If you have to break out of the house, find safe and socially-distant activities, like hiking, cycling, or a quick joyride, to get some time to enjoy the outdoors. A great way to enjoy the outdoors during the cold winter months is to explore and discover new social activities, like drive-in movies, outdoor farmers markets, and other events that keep you safe and healthy while getting you out of the house.
Create a game plan for the nighttime
The biggest struggle with the change in time and seasons during the winter is the decrease in daylight hours. Part of the issues caused by Seasonal Affective Disorder is directly linked to Daylight Saving Time when we gain an hour during the fall and winter, but lose crucial hours of daylight, making sunset earlier and the nights seem longer. This change, coupled with the colder weather, can really impact your emotional and mental well-being.

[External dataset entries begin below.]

/-- ABORT_IN_N aborts every group and holds PERMIT low (R265, R268); its release leaves the aborts latched. In reset the pin alone changes. The guard compares a received sample with its channel's entry (R262, R263): the count, the spent mark, one firing in a pound, which is the
device's pound and the one that SIL_LAST shows (log 33). A SAMPLE cell whose first sample fires an entry of action 4 to 7 aborts that group:
PERMIT falls and ABORT_OUT_N asserts where the group has them (R264, R268). -/
def Obligations.AbortInAbortsAll : Prop :=
  (∀ (s : State),
    (s.on = false → ∀ b : Bool, Gives (if b then .abortInQualified else .abortInRelease) s (s.modPins fun p => { p with abortIn := b })) ∧
    (s.on = true → s.dbg.frozen = false →
    (∃ t, exec .abortInQualified s = .next t ∧ t.sil.aborted = 15 ∧ t.sil.src = 2 ∧ t.sil.permit = false ∧ t.sil.abin = true ∧
      t.sil.aborts = min (s.sil.aborts + 1) 65535 ∧ t.mem = s.mem) ∧
    (∃ t, exec .abortInRelease s = .next t ∧ t.pins.abortIn = false ∧ t.sil.abin = false ∧ t.sil.aborted = s.sil.aborted ∧ t.mem = s.mem))) ∧
  ((∀ (s : State) (n : LinkId) (cell : RxCell) (k : Nat) (x : Stream) (j raw : Nat) (rest : List (Nat × Nat)),
    let p := s.weir.pound
    let i := cell.index.toNat
    let fmt := sFmt x.scfg
    let chan := gFirst x.sgeom + j % sNch x.scfg
    let e := mget entryD s.sil.entries chan
    let z := mget chanStD s.sil.chan chan
    let g := e.action - 4
    s.engines = true → (s.linkOf n.val).st.carries = true → cell.payload.length ≤ 116 →
    s.streamBySid n.val 0 cell.sid.toNat = some (k, x) → s.streamOf k = x → cell.pound = BitVec.ofNat 16 p.toNat → i < gCells x.sgeom →
    (x.rxOf p).next ≤ i → mget bytesD (x.rxOf p).got i = [] →
    elements (elemSize fmt) i (cell.payload.take (min 116 (x.bytes - 116 * i))) = (j, raw) :: rest →
    s.sil.armed = true → e.persist ≠ 0 → 4 ≤ e.action → z.spent = false → e.persist ≤ z.count + 1 → z.fired ≠ some p →
    violation fmt e raw (z.before p (j / sNch x.scfg) (gNsamp x.sgeom)) ≠ 0 →
    ∃ t, exec (.sampleCell n cell) s = .next t ∧ bit t.sil.aborted g = true ∧
      (grpPermit (s.sillOf g) = true → t.sil.permit = false) ∧ (grpOuten (s.sillOf g) = true → t.sil.about = true)) ∧
  ∀ (s : State) (chan fmt raw : Nat) (p : BitVec 48) (k n : Nat),
    let e := mget entryD s.sil.entries chan
    let x := mget chanStD s.sil.chan chan
    let cause := violation fmt e raw (x.before p k n)
    let t := s.guardSample chan fmt raw p k n
    let y := mget chanStD t.sil.chan chan
    let quiet : Prop := t.sil.fires = s.sil.fires ∧ t.sil.aborted = s.sil.aborted ∧ t.man = s.man ∧ t.evt = s.evt
    (s.sil.armed = false → t = s) ∧
    (s.sil.armed = true → e.persist ≠ 0 →
      (∀ j, j ≠ chan → mget chanStD t.sil.chan j = mget chanStD s.sil.chan j) ∧ t.mem = s.mem ∧ t.sil.entries = s.sil.entries ∧
      (cause = 0 → y.count = 0 ∧ y.spent = false ∧ y.fired = x.fired ∧ quiet) ∧
      (cause ≠ 0 → x.spent = true → y.count = x.count ∧ y.spent = true ∧ y.fired = x.fired ∧ quiet) ∧
      (cause ≠ 0 → x.spent = false → x.count + 1 < e.persist → y.count = x.count + 1 ∧ y.spent = false ∧ y.fired = x.fired ∧ quiet) ∧
      (cause ≠ 0 → x.spent = false → e.persist ≤ x.count + 1 → x.fired = some s.weir.pound →
        y.count = e.persist ∧ y.spent = false ∧ y.fired = x.fired ∧ quiet) ∧
      (cause ≠ 0 → x.spent = false → e.persist ≤ x.count + 1 → x.fired ≠ some s.weir.pound →
        y.count = 0 ∧ y.spent = true ∧ y.fired = some s.weir.pound ∧ t.sil.fires = min (s.sil.fires + 1) (2 ^ 32 - 1) ∧
        (e.action ≠ 0 → t.sil.lastPound = BitVec.ofNat 16 s.weir.pound.toNat ∧ t.sil.lastCause = BitVec.ofNat 3 cause ∧
          t.sil.lastChan = BitVec.ofNat 14 chan) ∧
        (4 ≤ e.action → bit t.sil.aborted (e.action - 4) = true))))

/-! ### Links -/

/-- What a front-end sends (R238, R239, R248, R257, R258, R259). -/
def Obligations.FrontEndResponsesAct : Prop :=
  ∀ (s : State) (n : LinkId), s.hears n = true →
    let l := s.linkOf n.val
    (∀ pound (v : Val), ∃ t, exec (.feStatus n pound v) s = .next t ∧
      (t.linkOf n.val).dbulk.toNat = fld v 32 32 ∧ (t.linkOf n.val).alarm.toNat = fld v 16 16 ∧ (t.linkOf n.val).festat.toNat = fld v 0 8 ∧
      (t.linkOf n.val).spound = pound ∧
      (t.linkOf n.val).st = (if l.st = .align ∧ bit v 0 = true ∧ l.lastLock = some (pound - 1) then l.alignTarget else l.st)) ∧
    (∀ pos m rtt ta, l.map[pos]? = some m →
      let o := (s.laneOf m).ofs
      let err := rtt - ta - (sx 32 (fld o 32 32) + sx 32 (fld o 0 32))
      Gives (.echoResponse n pos rtt ta) s (s.modLink n.val fun l =>
        { l with rtt := rtt - ta, err := err, calmis := l.calmis || decide (4000 < err.natAbs) })) ∧
    (∀ pos, l.restripe = some (pos, true) → ∃ t, exec (.lanemapResponse n) s = .next t ∧ (t.linkOf n.val).restripe = none ∧
      (t.linkOf n.val).failcnt = min (l.failcnt + 1) 15 ∧ (t.linkOf n.val).st = (if l.st = .up then .degraded else l.st)) ∧
    (∀ k m, l.connector k.toNat = some m → (s.laneOf m).st ≠ 0 → (s.laneOf m).st ≠ 4 →
      ∃ t, exec (.lanefail n k) s = .next t ∧ (t.laneOf m).st = 4 ∧ (t.linkOf (s.laneOf m).link).faillane = m) ∧
    (∀ r vals, l.ctl = some r → Gives (.feAccessResponse n r.seq 0 vals) s
      ((s.modLink n.val fun l => { l with ctl := none }).answer r.src 0x603 .ok (vals.take r.reads))) ∧
    (∀ r, l.ctl = some r →
      (r.attempts < 4 → ∃ t, exec (.controlResendTimeout n) s = .next t ∧ (t.linkOf n.val).ctl = some { r with attempts := r.attempts + 1 } ∧
        (t.linkOf n.val).waitq = l.waitq ++ [r.cell] ∧ (t.linkOf n.val).ctlretry = min (l.ctlretry + 1) 15) ∧
      (4 ≤ r.attempts → Gives (.controlResendTimeout n) s
        ((s.modLink n.val fun l => { l with ctl := none }).answer r.src 0x603 .feTimeout))) ∧
    (∀ cell k x, cell.payload.length ≤ 116 → s.streamBySid n.val 2 cell.sid.toNat = some (k, x) →
      (l.bulkUp < l.bulkCred → Gives (.bulkCell n cell) s ((s.modLink n.val fun l => { l with bulkUp := l.bulkUp + 1 }).feed k cell.payload)) ∧
      (l.bulkCred ≤ l.bulkUp → Gives (.bulkCell n cell) s (s.modLink n.val fun l => { l with drvdisc := min (l.drvdisc + 1) 15 }))) ∧
    Gives (.discardedCell n) s (s.modLink n.val fun l => { l with crcerr := min (l.crcerr + 1) 65535 })
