-- ==== Sys2Proof/Laws/Map.lean ====
section
/-! SUPPORT. Reading and writing a sparse map, and its canonical form. -/

namespace Sys2Proof.Machine

variable {α : Type}

theorem mget_mdrop_same (d : Nat → α) (m : SMap α) (k : Nat) : mget d (mdrop m k) k = d k := by
  induction m with
  | nil => rfl
  | cons e m ih =>
    obtain ⟨j, v⟩ := e
    by_cases h : j = k
    · simpa [mdrop, h] using ih
    · simpa [mdrop, h, mget] using ih

theorem mget_mdrop_ne (d : Nat → α) (m : SMap α) {k j : Nat} (h : j ≠ k) : mget d (mdrop m k) j = mget d m j := by
  induction m with
  | nil => rfl
  | cons e m ih =>
    obtain ⟨i, v⟩ := e
    have ih' : mget d (List.filter (fun e => e.1 != k) m) j = mget d m j := ih
    by_cases hi : i = k
    · have hij : i ≠ j := fun e => h (e ▸ hi)
      simp [mdrop, hi, mget, Ne.symm h, ih']
    · by_cases hj : i = j
      · simp [mdrop, mget, hj, h]
      · simp [mdrop, hi, mget, hj, ih']

theorem mget_minsert_same (d : Nat → α) (k : Nat) (v : α) (m : SMap α) (h : ∀ e ∈ m, e.1 ≠ k) :
    mget d (minsert k v m) k = v := by
  induction m with
  | nil => simp [minsert, mget]
  | cons e m ih =>
    obtain ⟨j, w⟩ := e
    have hj : j ≠ k := h (j, w) (List.mem_cons_self ..)
    have hm : ∀ e ∈ m, e.1 ≠ k := fun e he => h e (List.mem_cons_of_mem _ he)
    by_cases hk : k < j
    · simp [minsert, hk, mget]
    · simp [minsert, hk, mget, hj, ih hm]

theorem mget_minsert_ne (d : Nat → α) {k j : Nat} (v : α) (m : SMap α) (h : j ≠ k) : mget d (minsert k v m) j = mget d m j := by
  induction m with
  | nil => simp [minsert, mget, Ne.symm h]
  | cons e m ih =>
    obtain ⟨i, w⟩ := e
    by_cases hk : k < i
    · simp [minsert, hk, mget, Ne.symm h]
    · by_cases hi : i = j
      · subst hi; simp [minsert, hk, mget]
      · simp [minsert, hk, mget, hi, ih]

theorem mem_mdrop {m : SMap α} {k : Nat} {e : Nat × α} (h : e ∈ mdrop m k) : e ∈ m ∧ e.1 ≠ k := by
  simpa [mdrop] using h

variable [DecidableEq α]

/-- A read after a write of the same key gives the value written. -/
@[simp] theorem mget_mset_same (d : Nat → α) (m : SMap α) (k : Nat) (v : α) : mget d (mset d m k v) k = v := by
  unfold mset
  split
  · next h => rw [mget_mdrop_same, h]
  · exact mget_minsert_same d k v _ fun e he => (mem_mdrop he).2

/-- A write leaves every other key alone. -/
@[simp] theorem mget_mset_ne (d : Nat → α) (m : SMap α) {k j : Nat} (v : α) (h : j ≠ k) :
    mget d (mset d m k v) j = mget d m j := by
  unfold mset
  split
  · exact mget_mdrop_ne d m h
  · rw [mget_minsert_ne d v _ h, mget_mdrop_ne d m h]

theorem mget_mset (d : Nat → α) (m : SMap α) (k j : Nat) (v : α) :
    mget d (mset d m k v) j = if j = k then v else mget d m j := by
  split
  · next h => rw [h, mget_mset_same]
  · next h => exact mget_mset_ne d m v h

/-! ### The canonical form -/

theorem mwfFrom_weaken (d : Nat → α) {l l' : Nat} (m : SMap α) (h : mwfFrom d (some l) m = true) (hl : l' ≤ l) :
    mwfFrom d (some l') m = true := by
  cases m with
  | nil => rfl
  | cons e m =>
    obtain ⟨j, v⟩ := e
    simp only [mwfFrom, Bool.and_eq_true, decide_eq_true_eq] at h ⊢
    exact ⟨⟨by omega, h.1.2⟩, h.2⟩

theorem mwfFrom_none (d : Nat → α) {l : Nat} (m : SMap α) (h : mwfFrom d (some l) m = true) : mwfFrom d none m = true := by
  cases m with
  | nil => rfl
  | cons e m =>
    obtain ⟨j, v⟩ := e
    simp only [mwfFrom, Bool.and_eq_true, decide_eq_true_eq] at h ⊢
    exact ⟨⟨trivial, h.1.2⟩, h.2⟩

theorem mwfFrom_mdrop (d : Nat → α) (lo : Option Nat) (m : SMap α) (k : Nat) (h : mwfFrom d lo m = true) :
    mwfFrom d lo (mdrop m k) = true := by
  induction m generalizing lo with
  | nil => rfl
  | cons e m ih =>
    obtain ⟨j, v⟩ := e
    have hm : mwfFrom d (some j) m = true := by
      simp only [mwfFrom, Bool.and_eq_true] at h
      exact h.2
    by_cases hk : j = k
    · have e : mdrop ((j, v) :: m) k = mdrop m k := by simp [mdrop, hk]
      rw [e]
      cases lo with
      | none => exact mwfFrom_none d _ (ih _ hm)
      | some l =>
        have hl : l < j := by
          simp only [mwfFrom, Bool.and_eq_true, decide_eq_true_eq] at h
          exact h.1.1
        exact mwfFrom_weaken d _ (ih _ hm) (Nat.le_of_lt hl)
    · have e : mdrop ((j, v) :: m) k = (j, v) :: mdrop m k := by simp [mdrop, hk]
      rw [e]
      simp only [mwfFrom, Bool.and_eq_true] at h ⊢
      exact ⟨h.1, ih _ hm⟩

theorem mwfFrom_minsert (d : Nat → α) (lo : Option Nat) (m : SMap α) (k : Nat) (v : α) (h : mwfFrom d lo m = true)
    (hk : ∀ e ∈ m, e.1 ≠ k) (hv : v ≠ d k) (hlo : ∀ l, lo = some l → l < k) : mwfFrom d lo (minsert k v m) = true := by
  induction m generalizing lo with
  | nil =>
    cases lo with
    | none => simp [minsert, mwfFrom, hv]
    | some l => simp [minsert, mwfFrom, hv, hlo l rfl]
  | cons e m ih =>
    obtain ⟨j, w⟩ := e
    have hj : j ≠ k := hk (j, w) (List.mem_cons_self ..)
    have hm : ∀ e ∈ m, e.1 ≠ k := fun e he => hk e (List.mem_cons_of_mem _ he)
    simp only [mwfFrom, Bool.and_eq_true, decide_eq_true_eq] at h
    by_cases hlt : k < j
    · simp only [minsert, hlt, if_true, mwfFrom, Bool.and_eq_true, decide_eq_true_eq]
      refine ⟨⟨?_, hv⟩, ⟨trivial, h.1.2⟩, h.2⟩
      cases lo with
      | none => rfl
      | some l => simpa using hlo l rfl
    · simp only [minsert, hlt, if_false, mwfFrom, Bool.and_eq_true, decide_eq_true_eq]
      exact ⟨h.1, ih _ h.2 hm fun l hl => by cases hl; omega⟩

/-- Every write keeps the canonical form. -/
theorem mwf_mset (d : Nat → α) (m : SMap α) (k : Nat) (v : α) (h : mwf d m = true) : mwf d (mset d m k v) = true := by
  unfold mset
  split
  · exact mwfFrom_mdrop d none m k h
  · next hv => exact mwfFrom_minsert d none _ k v (mwfFrom_mdrop d none m k h) (fun e he => (mem_mdrop he).2) hv (fun l hl => by cases hl)

end Sys2Proof.Machine
end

If the winter nights after an early sunset seem to be the hardest time of the day for you, create a routine for the nighttime to combat the effects of the dark, cold evenings. Enjoy the night more by using that time to schedule some self-care, whether it’s time spent with your therapist after the day has died down, practicing your favorite meditation routine or spending time with yourself with a mini spa night, or catching up with your favorite TV shows and movies.
The more mindful you are of your triggers when the sun goes down and the night gets colder, the more proactive you’ll be in creating a healthier environment to get through the winter.